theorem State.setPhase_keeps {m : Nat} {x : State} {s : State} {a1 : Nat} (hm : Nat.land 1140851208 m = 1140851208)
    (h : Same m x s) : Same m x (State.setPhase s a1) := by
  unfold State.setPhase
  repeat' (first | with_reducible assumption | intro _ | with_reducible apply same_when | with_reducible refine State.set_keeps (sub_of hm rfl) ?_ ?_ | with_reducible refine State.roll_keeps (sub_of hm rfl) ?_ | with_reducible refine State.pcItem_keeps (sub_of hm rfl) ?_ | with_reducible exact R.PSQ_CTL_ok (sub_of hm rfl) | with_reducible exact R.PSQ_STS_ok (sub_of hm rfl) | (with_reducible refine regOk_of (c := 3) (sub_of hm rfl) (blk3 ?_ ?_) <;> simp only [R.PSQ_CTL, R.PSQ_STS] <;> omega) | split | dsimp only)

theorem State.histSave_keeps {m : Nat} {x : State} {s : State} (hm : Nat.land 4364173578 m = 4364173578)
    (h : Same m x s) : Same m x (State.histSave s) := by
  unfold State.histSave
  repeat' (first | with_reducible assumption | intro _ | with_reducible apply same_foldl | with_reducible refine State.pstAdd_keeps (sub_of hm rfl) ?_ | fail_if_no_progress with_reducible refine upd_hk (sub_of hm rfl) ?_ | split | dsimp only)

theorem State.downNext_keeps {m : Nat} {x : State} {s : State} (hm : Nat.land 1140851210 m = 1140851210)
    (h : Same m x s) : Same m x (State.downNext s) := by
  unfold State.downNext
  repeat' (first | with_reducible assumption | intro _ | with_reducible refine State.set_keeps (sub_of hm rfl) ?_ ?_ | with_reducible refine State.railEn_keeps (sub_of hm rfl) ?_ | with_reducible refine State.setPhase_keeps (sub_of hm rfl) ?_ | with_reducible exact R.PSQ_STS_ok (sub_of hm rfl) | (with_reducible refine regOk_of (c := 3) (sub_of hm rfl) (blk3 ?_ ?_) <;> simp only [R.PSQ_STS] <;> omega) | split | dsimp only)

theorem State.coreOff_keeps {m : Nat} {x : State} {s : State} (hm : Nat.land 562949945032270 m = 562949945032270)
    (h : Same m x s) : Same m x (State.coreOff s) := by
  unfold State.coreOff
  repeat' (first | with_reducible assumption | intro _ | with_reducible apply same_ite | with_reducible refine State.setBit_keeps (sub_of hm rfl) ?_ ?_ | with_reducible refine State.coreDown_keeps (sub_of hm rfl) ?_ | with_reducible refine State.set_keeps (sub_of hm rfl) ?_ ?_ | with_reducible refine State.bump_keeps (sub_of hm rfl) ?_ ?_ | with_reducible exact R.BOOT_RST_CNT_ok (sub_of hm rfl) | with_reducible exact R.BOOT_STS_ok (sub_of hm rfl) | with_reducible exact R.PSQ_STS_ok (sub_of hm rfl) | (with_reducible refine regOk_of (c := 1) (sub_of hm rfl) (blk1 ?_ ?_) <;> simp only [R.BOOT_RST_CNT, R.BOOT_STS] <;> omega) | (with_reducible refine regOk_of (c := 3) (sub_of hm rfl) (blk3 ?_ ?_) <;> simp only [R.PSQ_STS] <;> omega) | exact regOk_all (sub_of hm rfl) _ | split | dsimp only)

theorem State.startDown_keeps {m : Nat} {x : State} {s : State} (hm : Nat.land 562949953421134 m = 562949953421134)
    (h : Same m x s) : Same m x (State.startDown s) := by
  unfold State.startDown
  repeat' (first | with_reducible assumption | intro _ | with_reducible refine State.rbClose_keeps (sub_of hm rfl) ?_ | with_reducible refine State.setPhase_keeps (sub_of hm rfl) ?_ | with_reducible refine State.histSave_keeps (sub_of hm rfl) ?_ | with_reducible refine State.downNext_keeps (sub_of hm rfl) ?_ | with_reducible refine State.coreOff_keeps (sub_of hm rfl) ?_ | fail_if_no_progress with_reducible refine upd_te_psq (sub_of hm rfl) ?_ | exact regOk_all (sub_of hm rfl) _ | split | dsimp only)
==============================
- Exercise requirements:
From the entries above, print the lines beginning at the one with "(h : Same m x s) : Same m x (State.downNext" and stopping after the one with "unfold State.startDown", exactly as written and with nothing else.

- Solved exercise:
    (h : Same m x s) : Same m x (State.downNext s) := by
  unfold State.downNext
  repeat' (first | with_reducible assumption | intro _ | with_reducible refine State.set_keeps (sub_of hm rfl) ?_ ?_ | with_reducible refine State.railEn_keeps (sub_of hm rfl) ?_ | with_reducible refine State.setPhase_keeps (sub_of hm rfl) ?_ | with_reducible exact R.PSQ_STS_ok (sub_of hm rfl) | (with_reducible refine regOk_of (c := 3) (sub_of hm rfl) (blk3 ?_ ?_) <;> simp only [R.PSQ_STS] <;> omega) | split | dsimp only)

theorem State.coreOff_keeps {m : Nat} {x : State} {s : State} (hm : Nat.land 562949945032270 m = 562949945032270)
    (h : Same m x s) : Same m x (State.coreOff s) := by
  unfold State.coreOff
  repeat' (first | with_reducible assumption | intro _ | with_reducible apply same_ite | with_reducible refine State.setBit_keeps (sub_of hm rfl) ?_ ?_ | with_reducible refine State.coreDown_keeps (sub_of hm rfl) ?_ | with_reducible refine State.set_keeps (sub_of hm rfl) ?_ ?_ | with_reducible refine State.bump_keeps (sub_of hm rfl) ?_ ?_ | with_reducible exact R.BOOT_RST_CNT_ok (sub_of hm rfl) | with_reducible exact R.BOOT_STS_ok (sub_of hm rfl) | with_reducible exact R.PSQ_STS_ok (sub_of hm rfl) | (with_reducible refine regOk_of (c := 1) (sub_of hm rfl) (blk1 ?_ ?_) <;> simp only [R.BOOT_RST_CNT, R.BOOT_STS] <;> omega) | (with_reducible refine regOk_of (c := 3) (sub_of hm rfl) (blk3 ?_ ?_) <;> simp only [R.PSQ_STS] <;> omega) | exact regOk_all (sub_of hm rfl) _ | split | dsimp only)

theorem State.startDown_keeps {m : Nat} {x : State} {s : State} (hm : Nat.land 562949953421134 m = 562949953421134)
    (h : Same m x s) : Same m x (State.startDown s) := by
  unfold State.startDown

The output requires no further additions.